# RECORD SET
/-! ## Keys -/

theorem setDrbg_evolves (w : Bytes × Bytes) (h : Evolves r s) : Evolves r (setDrbg w s) :=
  modEnt_evolves _ (modKst_evolves _ h (fun h => h) (Nat.le_refl _))
theorem drbgTake_evolves (x1 : Nat) (h : Evolves r s) : Evolves r (drbgTake x1 s).2 := by
  exact setDrbg_evolves _ (modEnt_evolves _ h)
theorem fillSlot_evolves (x1 : KeySlot) (h : Evolves r s) : Evolves r (fillSlot x1 s) := by
  unfold fillSlot; (try dsimp only); repeat' with_reducible first | assumption | apply modKst_evolves | exact fun h => h | exact Nat.le_refl _
theorem clearSlots_evolves (x1 : Nat → Bool) (h : Evolves r s) : Evolves r (clearSlots x1 s) := by
  unfold clearSlots; (try dsimp only); repeat' with_reducible first | assumption | apply modKst_evolves | exact fun h => h | exact Nat.le_refl _
theorem denySlot_evolves (x1 : Job) (h : Evolves r s) : Evolves r (denySlot x1 s) := by
  unfold denySlot; (try dsimp only); repeat' with_reducible first
    | assumption | apply modKst_evolves | apply answer_evolves | exact fun h => h | exact Nat.le_refl _
theorem expandIdentity_evolves  (h : Evolves r s) : Evolves r (expandIdentity s) := by
  unfold expandIdentity; (try dsimp only); repeat' with_reducible first | assumption | apply fillSlot_evolves | split
theorem signWith_evolves (x1 : KeySlot) (x2 : Bytes) (h : Evolves r s) : Evolves r (signWith x1 x2 s).2 := by
  unfold signWith; (try dsimp only); repeat' with_reducible first | assumption | apply drbgTake_evolves | split
theorem makeAttest_evolves (h : Evolves r s) : Evolves r (makeAttest s) := by
  unfold makeAttest; dsimp only
  split
  · exact .ite h (modKst_evolves _ (signWith_evolves _ _ (fillSlot_evolves _ (drbgTake_evolves _ h))) (fun h => h) (Nat.le_refl _))
  · exact h
theorem keyGenerate_evolves (x1 : Job) (h : Evolves r s) : Evolves r (keyGenerate x1 s) := by
  unfold keyGenerate; (try dsimp only); repeat' with_reducible first
    | assumption | apply Evolves.ite | apply Evolves.ite_snd | apply answer_evolves | apply waitJob_evolves | apply drbgTake_evolves
    | apply finish_evolves | apply fillSlot_evolves | split | intro _
theorem keyRotate_evolves (x1 : Job) (h : Evolves r s) : Evolves r (keyRotate x1 s) := by
  unfold keyRotate; (try dsimp only); repeat' with_reducible first
    | assumption | apply Evolves.ite | apply Evolves.ite_snd | apply answer_evolves | apply waitJob_evolves | apply drbgTake_evolves
    | apply modMpr_evolves | apply fillSlot_evolves | split | intro _
theorem keyOrigin_evolves (x1 : Job) (h : Evolves r s) : Evolves r (keyOrigin x1 s) := by
  unfold keyOrigin; (try dsimp only); repeat' with_reducible first
    | assumption | apply Evolves.ite | apply Evolves.ite_snd | apply answer_evolves | apply waitJob_evolves | apply signWith_evolves
    | apply finish_evolves | split
theorem attestReport_evolves (x1 : Job) (h : Evolves r s) : Evolves r (attestReport x1 s) := by
  unfold attestReport; (try dsimp only); repeat' with_reducible first
    | assumption | apply Evolves.ite | apply Evolves.ite_snd | apply answer_evolves | apply waitJob_evolves | apply signWith_evolves
    | apply finish_evolves | split

/-! ## Links -/

theorem dropLinkKeys_evolves (x1 : Nat) (h : Evolves r s) : Evolves r (dropLinkKeys x1 s) := by
  unfold dropLinkKeys; (try dsimp only); repeat' with_reducible first | assumption | apply clearSlots_evolves
theorem hsSign_evolves (x1 : Bool) (x2 : Bytes) (x3 : Handshake) (h : Evolves r s) : Evolves r (hsSign x1 x2 x3 s).2 := by
  unfold hsSign; (try dsimp only); repeat' with_reducible first
    | assumption | apply Evolves.ite | apply Evolves.ite_snd | apply signWith_evolves | split
theorem startHandshake_evolves (x1 : Nat) (h : Evolves r s) : Evolves r (startHandshake x1 s) := by
  unfold startHandshake; (try dsimp only); repeat' with_reducible first
    | assumption | apply Evolves.ite | apply Evolves.ite_snd | apply modPort_evolves | apply drbgTake_evolves | apply hsSign_evolves
    | apply emit_evolves | exact Nat.le_refl _ | exact Nat.le_add_right _ _ | split | intro _
theorem installKeys_evolves (x1 : Nat) (x2 : Bytes) (x3 : Bytes) (x4 : Nat) (x5 : Nat) (h : Evolves r s) : Evolves r (installKeys x1 x2 x3 x4 x5 s)
    := by
  unfold installKeys; (try dsimp only); repeat' with_reducible first | assumption | apply modPort_evolves | apply fillSlot_evolves
theorem holdKeys_evolves (x1 : Nat) (x2 : Bytes) (x3 : Bytes) (x4 : Nat) (x5 : Nat) (h : Evolves r s) : Evolves r (holdKeys x1 x2 x3 x4 x5 s) := by
  unfold holdKeys; (try dsimp only); repeat' with_reducible first | assumption | apply modPort_evolves | apply fillSlot_evolves
theorem beginRekey_evolves (x1 : Nat) (h : Evolves r s) : Evolves r (beginRekey x1 s) := by
  unfold beginRekey; (try dsimp only); repeat' with_reducible first
    | assumption | apply Evolves.ite | apply startHandshake_evolves | apply emit_evolves | apply modPort_evolves | exact Nat.le_refl _
    | exact Nat.le_add_right _ _ | intro _
theorem ringBroken_evolves (x1 : Nat) (h : Evolves r s) : Evolves r (ringBroken x1 s) := by
  unfold ringBroken; (try dsimp only); repeat' with_reducible first
    | assumption | apply Evolves.ite | apply modRing_evolves | apply postEvent_evolves | split
theorem linkGoesDown_evolves (x1 : Nat) (x2 : Nat) (h : Evolves r s) : Evolves r (linkGoesDown x1 x2 s) := by
  unfold linkGoesDown; (try dsimp only); repeat' with_reducible first
    | assumption | apply Evolves.ite | apply modPort_evolves | apply postEvent_evolves | apply dropLinkKeys_evolves | apply ringBroken_evolves
theorem releasePort_evolves (x1 : Nat) (x2 : Nat) (h : Evolves r s) : Evolves r (releasePort x1 x2 s) := by
  unfold releasePort; (try dsimp only); repeat' with_reducible first
    | assumption | apply modBuf_evolves | apply modPort_evolves | apply dropLinkKeys_evolves | apply linkGoesDown_evolves
theorem countFec_evolves (x1 : Nat) (x2 : Codewords) (h : Evolves r s) : Evolves r (countFec x1 x2 s) := by
  unfold countFec; (try dsimp only); repeat' with_reducible first
    | assumption | apply Evolves.ite | apply modPort_evolves | exact Nat.le_refl _ | exact Nat.le_add_right _ _ | intro _
theorem emitDelimiter_evolves (x1 : Nat) (x2 : Delimiter) (h : Evolves r s) : Evolves r (emitDelimiter x1 x2 s) := by
  unfold emitDelimiter; (try dsimp only); repeat' with_reducible first
    | assumption | apply Evolves.ite | apply emit_evolves | apply Evolves.elim | exact Nat.le_refl _ | exact Nat.le_add_right _ _
theorem emitFrame_evolves (x1 : Nat) (x2 : RingFrame) (h : Evolves r s) : Evolves r (emitFrame x1 x2 s) := by
  unfold emitFrame; (try dsimp only); repeat' with_reducible first
    | assumption | apply Evolves.ite | apply emit_evolves | apply emitDelimiter_evolves | apply Evolves.elim | exact Nat.le_refl _
    | exact Nat.le_add_right _ _
theorem sendOn_evolves (x1 : Nat) (x2 : RingFrame) (h : Evolves r s) : Evolves r (sendOn x1 x2 s) := by
  unfold sendOn; (try dsimp only); repeat' with_reducible first
    | assumption | apply Evolves.ite | apply emitFrame_evolves | apply modPort_evolves | exact Nat.le_refl _ | exact Nat.le_add_right _ _ | intro _
    | apply set_draw_evolves
theorem ctrLimits_evolves (x1 : Nat) (h : Evolves r s) : Evolves r (ctrLimits x1 s) := by
  unfold ctrLimits; (try dsimp only); repeat' with_reducible first
    | assumption | apply Evolves.ite | apply beginRekey_evolves | apply linkGoesDown_evolves
theorem pump_evolves (x1 n : Nat) (h : Evolves r s) : Evolves r (pump x1 n s) := by
  induction n generalizing s with
  | zero => exact h
  | succ n ih =>
    unfold pump; dsimp only
    split
    · exact h
    · exact .ite (ih (ctrLimits_evolves _ (sendOn_evolves _ _ (modPort_evolves _ _ h)))) h
theorem pumpAll_evolves (x1 : Nat) (h : Evolves r s) : Evolves r (pumpAll x1 s) := by
  unfold pumpAll; (try dsimp only); repeat' with_reducible first | assumption | apply pump_evolves
theorem sendFrame_evolves (x1 : Nat) (x2 : RingFrame) (h : Evolves r s) : Evolves r (sendFrame x1 x2 s) := by
  unfold sendFrame; (try dsimp only); repeat' with_reducible first
    | assumption | apply Evolves.ite | apply modPort_evolves | apply pumpAll_evolves | split
theorem sendPieces_evolves (x1 : Nat) (x2 : Nat) (x3 : DatumName) (x4 : Bytes) (h : Evolves r s) : Evolves r (sendPieces x1 x2 x3 x4 s) := by
  unfold sendPieces; (try dsimp only); repeat' with_reducible first
    | assumption | apply Evolves.ite | apply Evolves.ite_snd | apply sendFrame_evolves | apply Evolves.foldl | exact Nat.le_refl _
    | exact Nat.le_add_right _ _ | split | intro _
theorem sendDatum_evolves (x1 : Nat) (x2 : DatumName) (x3 : Bytes) (h : Evolves r s) : Evolves r (sendDatum x1 x2 x3 s) := by
  unfold sendDatum; (try dsimp only); repeat' with_reducible first
    | assumption | apply Evolves.ite | apply sendPieces_evolves | exact Nat.le_refl _ | exact Nat.le_add_right _ _
theorem sendControl_evolves (x1 : Nat) (x2 : RingCtl) (h : Evolves r s) : Evolves r (sendControl x1 x2 s) := by
  unfold sendControl; (try dsimp only); repeat' with_reducible first | assumption | apply emit_evolves | apply sendFrame_evolves | split
theorem controlAll_evolves (x1 : RingCtl) (h : Evolves r s) : Evolves r (controlAll x1 s) := by
  unfold controlAll; (try dsimp only); repeat' with_reducible first | assumption | apply sendControl_evolves | apply Evolves.foldl | split | intro _
theorem shareSignal_evolves (x1 : Nat) (h : Evolves r s) : Evolves r (shareSignal x1 s) := by
  unfold shareSignal; (try dsimp only); repeat' with_reducible first | assumption | apply Evolves.ite | apply modBuf_evolves | apply modPort_evolves
theorem modCells_evolves (x1 : Nat) (x2 : Nat → Nat) (h : Evolves r s) : Evolves r (modCells x1 x2 s) := by
  unfold modCells; (try dsimp only); repeat' with_reducible first
    | assumption | apply Evolves.ite | apply modBuf_evolves | exact Nat.le_refl _ | exact Nat.le_add_right _ _ | intro _
theorem rewindFrame_evolves (x1 : Nat) (x2 : Nat) (h : Evolves r s) : Evolves r (rewindFrame x1 x2 s) := by
  unfold rewindFrame; (try dsimp only); repeat' with_reducible first
    | assumption | apply Evolves.ite | apply shareSignal_evolves | apply modCells_evolves | exact Nat.le_refl _ | exact Nat.le_add_right _ _
theorem freeWhere_evolves (x1 : DatumName → Bool) (h : Evolves r s) : Evolves r (freeWhere x1 s) := by
  unfold freeWhere; (try dsimp only); repeat' with_reducible first
    | assumption | apply Evolves.ite | apply Evolves.ite_snd | apply shareSignal_evolves | apply modBuf_evolves | apply Evolves.foldl
    | exact Nat.le_refl _ | exact Nat.le_add_right _ _ | intro _
theorem dropData_evolves (x1 : Datum → Bool) (h : Evolves r s) : Evolves r (dropData x1 s) := by
  unfold dropData; (try dsimp only); repeat' with_reducible first
    | assumption | apply Evolves.ite | apply freeWhere_evolves | apply modPrs_evolves | exact fun h => h | intro _
theorem pnWarn_evolves (x1 : Nat) (x2 : Nat) (h : Evolves r s) : Evolves r (pnWarn x1 x2 s) := by
  unfold pnWarn; (try dsimp only); repeat' with_reducible first | assumption | apply modPort_evolves | apply postEvent_evolves
theorem netFrame_evolves (x1 : Nat) (x2 : RoceOut) (x3 : Sa) (h : Evolves r s) : Evolves r (netFrame x1 x2 x3 s) := by
  unfold netFrame; (try dsimp only); repeat' with_reducible first
    | assumption | apply Evolves.ite | apply modPort_evolves | apply emit_evolves | apply pnWarn_evolves
theorem netPump_evolves (x1 : Nat) (l : List RoceOut) (h : Evolves r s) : Evolves r (netPump x1 l s) := by
  induction l generalizing s with
  | nil => exact h
  | cons m l ih =>
    unfold netPump; dsimp only
    have hw := fun g => ih (modPort_evolves x1 g h)
    split
    · exact .ite (ih (netFrame_evolves _ _ _ h)) (hw _)
    · exact hw _
theorem netFlush_evolves (x1 : Nat) (h : Evolves r s) : Evolves r (netFlush x1 s) := by
  unfold netFlush; (try dsimp only); repeat' with_reducible first | assumption | apply modPort_evolves | apply netPump_evolves
theorem netDrop_evolves (x1 : Nat) (x2 : Nat) (h : Evolves r s) : Evolves r (netDrop x1 x2 s) := by
  unfold netDrop; (try dsimp only); repeat' with_reducible first
    | assumption | apply Evolves.ite | apply modPort_evolves | exact Nat.le_refl _ | exact Nat.le_add_right _ _ | intro _
theorem netSend_evolves (x1 : Nat) (x2 : List RoceOut) (h : Evolves r s) : Evolves r (netSend x1 x2 s) := by
  unfold netSend; (try dsimp only); repeat' with_reducible first | assumption | apply modPort_evolves | apply netFlush_evolves
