theorem Sys2Proof.Laws.CommandOpcode.ideKmKeyProg (stream : Fin 2) (keySet : Fin 2) (dir : Fin 2) (sub : Fin 3) (key : Bytes) : Sys2Proof.Laws.CommandOpcode.Statement (.ideKmKeyProg stream keySet dir sub key) :=
  Sys2Proof.Laws.CommandOpcode.unlisted rfl

theorem Sys2Proof.Laws.CommandOpcode.kSetGo (stream : Fin 2) : Sys2Proof.Laws.CommandOpcode.Statement (.kSetGo stream) :=
  Sys2Proof.Laws.CommandOpcode.unlisted rfl

theorem Sys2Proof.Laws.CommandOpcode.ideIntegrityFail (stream : Fin 2) : Sys2Proof.Laws.CommandOpcode.Statement (.ideIntegrityFail stream) :=
  Sys2Proof.Laws.CommandOpcode.unlisted rfl

theorem Sys2Proof.Laws.CommandOpcode.lockInterfaceRequest (fn : FnId) : Sys2Proof.Laws.CommandOpcode.Statement (.lockInterfaceRequest fn) :=
  Sys2Proof.Laws.CommandOpcode.unlisted rfl

theorem Sys2Proof.Laws.CommandOpcode.startInterfaceRequest (fn : FnId) : Sys2Proof.Laws.CommandOpcode.Statement (.startInterfaceRequest fn) :=
  Sys2Proof.Laws.CommandOpcode.unlisted rfl

theorem Sys2Proof.Laws.CommandOpcode.stopInterfaceRequest (fn : FnId) : Sys2Proof.Laws.CommandOpcode.Statement (.stopInterfaceRequest fn) :=
  Sys2Proof.Laws.CommandOpcode.unlisted rfl

theorem Sys2Proof.Laws.CommandOpcode.getDeviceInterfaceReport (fn : FnId) : Sys2Proof.Laws.CommandOpcode.Statement (.getDeviceInterfaceReport fn) :=
  Sys2Proof.Laws.CommandOpcode.unlisted rfl

theorem Sys2Proof.Laws.CommandOpcode.cvuStart (secure : Bool) : Sys2Proof.Laws.CommandOpcode.Statement (.cvuStart secure) :=
  Sys2Proof.Laws.CommandOpcode.unlisted rfl

theorem Sys2Proof.Laws.CommandOpcode.cvuDataWrite (secure : Bool) (nbytes : Nat) (v : BitVec 32) : Sys2Proof.Laws.CommandOpcode.Statement (.cvuDataWrite secure nbytes v) :=
  Sys2Proof.Laws.CommandOpcode.unlisted rfl

theorem Sys2Proof.Laws.CommandOpcode.cvuByteStep : Sys2Proof.Laws.CommandOpcode.Statement .cvuByteStep :=
  Sys2Proof.Laws.CommandOpcode.unlisted rfl

theorem Sys2Proof.Laws.CommandOpcode.cvuResultRead (secure : Bool) : Sys2Proof.Laws.CommandOpcode.Statement (.cvuResultRead secure) :=
  Sys2Proof.Laws.CommandOpcode.unlisted rfl

theorem Sys2Proof.Laws.CommandOpcode.standbyRequest (secure : Bool) (v : BitVec 32) : Sys2Proof.Laws.CommandOpcode.Statement (.standbyRequest secure v) :=
  Sys2Proof.Laws.CommandOpcode.unlisted rfl

theorem Sys2Proof.Laws.CommandOpcode.debugBar0Access (port : DebugPort) (width : Nat) (write : Option (BitVec 64)) : Sys2Proof.Laws.CommandOpcode.Statement (.debugBar0Access port width write) :=
  Sys2Proof.Laws.CommandOpcode.unlisted rfl

theorem Sys2Proof.Laws.CommandOpcode.debugMemoryAccess (a : AddrReads) (len : Nat) (write : Option Bytes) : Sys2Proof.Laws.CommandOpcode.Statement (.debugMemoryAccess a len write) :=
  Sys2Proof.Laws.CommandOpcode.unlisted rfl

theorem Sys2Proof.Laws.CommandOpcode.debugHalt (core : Fin 4) : Sys2Proof.Laws.CommandOpcode.Statement (.debugHalt core) :=
  Sys2Proof.Laws.CommandOpcode.unlisted rfl

theorem Sys2Proof.Laws.CommandOpcode.debugStep (core : Fin 4) : Sys2Proof.Laws.CommandOpcode.Statement (.debugStep core) :=
  Sys2Proof.Laws.CommandOpcode.unlisted rfl

theorem Sys2Proof.Laws.CommandOpcode.debugResume (core : Fin 4) : Sys2Proof.Laws.CommandOpcode.Statement (.debugResume core) :=
  Sys2Proof.Laws.CommandOpcode.unlisted rfl

theorem Sys2Proof.Laws.CommandOpcode.powerOn : Sys2Proof.Laws.CommandOpcode.Statement .powerOn :=
  Sys2Proof.Laws.CommandOpcode.unlisted rfl

theorem Sys2Proof.Laws.CommandOpcode.resetNFall : Sys2Proof.Laws.CommandOpcode.Statement .resetNFall :=
  Sys2Proof.Laws.CommandOpcode.unlisted rfl

theorem Sys2Proof.Laws.CommandOpcode.coreResetQualify : Sys2Proof.Laws.CommandOpcode.Statement .coreResetQualify :=
  Sys2Proof.Laws.CommandOpcode.unlisted rfl

theorem Sys2Proof.Laws.CommandOpcode.resetStretchRelease : Sys2Proof.Laws.CommandOpcode.Statement .resetStretchRelease :=
  Sys2Proof.Laws.CommandOpcode.unlisted rfl

theorem Sys2Proof.Laws.CommandOpcode.systemResetQualify : Sys2Proof.Laws.CommandOpcode.Statement .systemResetQualify :=
  Sys2Proof.Laws.CommandOpcode.unlisted rfl

theorem Sys2Proof.Laws.CommandOpcode.resetNRise (carrierHigh : Bool) : Sys2Proof.Laws.CommandOpcode.Statement (.resetNRise carrierHigh) :=
  Sys2Proof.Laws.CommandOpcode.unlisted rfl

theorem Sys2Proof.Laws.CommandOpcode.optionLoadDone (records : List OptRecord) (missing secBootOk secOtherOk : Bool) : Sys2Proof.Laws.CommandOpcode.Statement (.optionLoadDone records missing secBootOk secOtherOk) :=
  Sys2Proof.Laws.CommandOpcode.unlisted rfl

theorem Sys2Proof.Laws.CommandOpcode.firmwareReady (ctrlBootOk ctrlOtherOk : Bool) : Sys2Proof.Laws.CommandOpcode.Statement (.firmwareReady ctrlBootOk ctrlOtherOk) :=
  Sys2Proof.Laws.CommandOpcode.unlisted rfl

theorem Sys2Proof.Laws.CommandOpcode.watchdogExpire (core : Fin 4) : Sys2Proof.Laws.CommandOpcode.Statement (.watchdogExpire core) :=
  Sys2Proof.Laws.CommandOpcode.unlisted rfl

theorem Sys2Proof.Laws.CommandOpcode.hbmZeroFillDone : Sys2Proof.Laws.CommandOpcode.Statement .hbmZeroFillDone :=
  Sys2Proof.Laws.CommandOpcode.unlisted rfl
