-- ==== Sys2Proof/Tests/Slice0.lean ====
section
/-! SUPPORT. The model's own tests: terms that WellFormed refuses, the spec's worked examples, one command each, and for each obligation
with hypotheses the inputs that meet them. Expected values come from the spec. -/

open Sys2Proof Sys2Proof.Machine
namespace Sys2Proof.Tests

-- Many kernel evaluations in a row: one at a time.
set_option Elab.async false

/-! ## Small states -/

/-- A key of a slot. -/
def key (slot mask : Nat) : KeySlot :=
  { slot := slot, type := 3, origin := 1, mask := mask, nonExport := true, secret := [slot], pub := [], bound := [] }

/-- A function that may issue requests. -/
def master : FnState := { State.reset.hif.fns.a0 with bme := true }

/-- The module in OWNED_OPEN: its firmware runs, HBM is filled, its keys are ready, its functions may issue requests. -/
def live : State := { State.reset with
  rst := { State.reset.rst with optLoad := false }
  mbx := { State.reset.mbx with fwReady := true }
  mpr := { State.reset.mpr with trained := true, filled := true }
  kst := { State.reset.kst with slots := [key 0 0, key 1 0, key 4 0], chain := [1, 2, 3] }
  life := { State.reset.life with stored := .ownedOpen, ownerKey := [7] }
  hif := { State.reset.hif with fns := ⟨master, master, master, master, master⟩ } }

/-- Bytes written out as fields: a length and a value each. -/
def pay (l : List (Nat × Nat)) : Bytes := l.flatMap (fun x => leBytes x.1 x.2)

/-- A command of mailbox 0 that has begun, and the state in which it is the only one. -/
def job (op : Nat) (p : Bytes) : Job :=
  { mb := 0, order := 0, opcode := op, flags := 0, tag := 0, payload := p, phase := 1, attached := true, subject := 0, applied := 0, head := pay [(2, op), (30, 0)], bad := [], data := [], ended := none }
def on (op : Nat) (p : Bytes) (s : State) : State := { s with mbx := { s.mbx with jobs := [job op p] } }

theorem padded (b : Bytes) (n m : Nat) (h : b.length + n = m) : (b ++ zeros n).length = m := by
  simp [zeros, h]

/-- What opens a decode session: sheets 0 and 1, four input tokens, one block of stretch, at most four outputs. -/
def opening : Bytes :=
  pay [(4, 0), (4, 0), (4, 3), (4, 4), (8, 0), (2, 0), (2, 1), (4, 0), (64, 0), (32, 0), (4, 0), (4, 0x3F800000), (4, 0), (4, 4),
    (4, 2 ^ 32 - 1), (4, 2 ^ 32 - 1), (4, 2 ^ 32 - 1), (4, 0), (16, 1), (8, 0), (8, 0)]
/-- Resident weights with a vocabulary of 1,024. -/
def wts : Resident := { digest := zeros 64, bytes := pay [(24, 0), (4, 1024)], base := 0, epoch := 0 }
def sess : Session := newSession live 11 opening []
/-- The module with an open session. -/
def decoding (d : Session) : State :=
  { live with weights := some wts, dec := some d, pla := { live.pla with grants := [⟨.decode, 3, false, []⟩] } }

/-- A descriptor that has been fetched, and the state that holds it. -/
def desc (fn : Nat) (b : Bytes) : FDesc := { id := 0, wring := 0, fn := fn, bytes := b, taken := false, entry := none }
def fetchedIn (f : FDesc) (s : State) : State := { s with buf := { s.buf with descs := [f] } }

/-! ## WellFormed refuses an operand out of its range -/

def emptyFrame : NetFrame := { kind := .eapol, priority := 0, length := 64, ect := false, ce := false, fcsOk := true, bytes := [] }
def ringFrame0 : RingFrame :=
  { type := 1, dest := 0, src := 0, hopsLeft := 0, linkId := 0, frameCtr := 0, name := ⟨0, 0, 0, 0, 0⟩, datumLen := 1, offset := 0, payload := [0]
    tagOk := true, bad := [] }
def packet0 : RocePacket :=
  { port := 0, qpn := 0, psn := 0, op := .send, first := true, last := true, rkey := 0, va := 0, dmaLen := 0, imm := 0, final := false, ce := false, bad := [], fails := [], data := [] }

# WHAT YOU ARE ASKED TO DO
Look over the entries for "dropData", then copy every line that includes that string.

# EXERCISE RESPONSE
theorem dropData_evolves (x1 : Datum → Bool) (h : Evolves r s) : Evolves r (dropData x1 s) := by
  unfold dropData; (try dsimp only); repeat' with_reducible first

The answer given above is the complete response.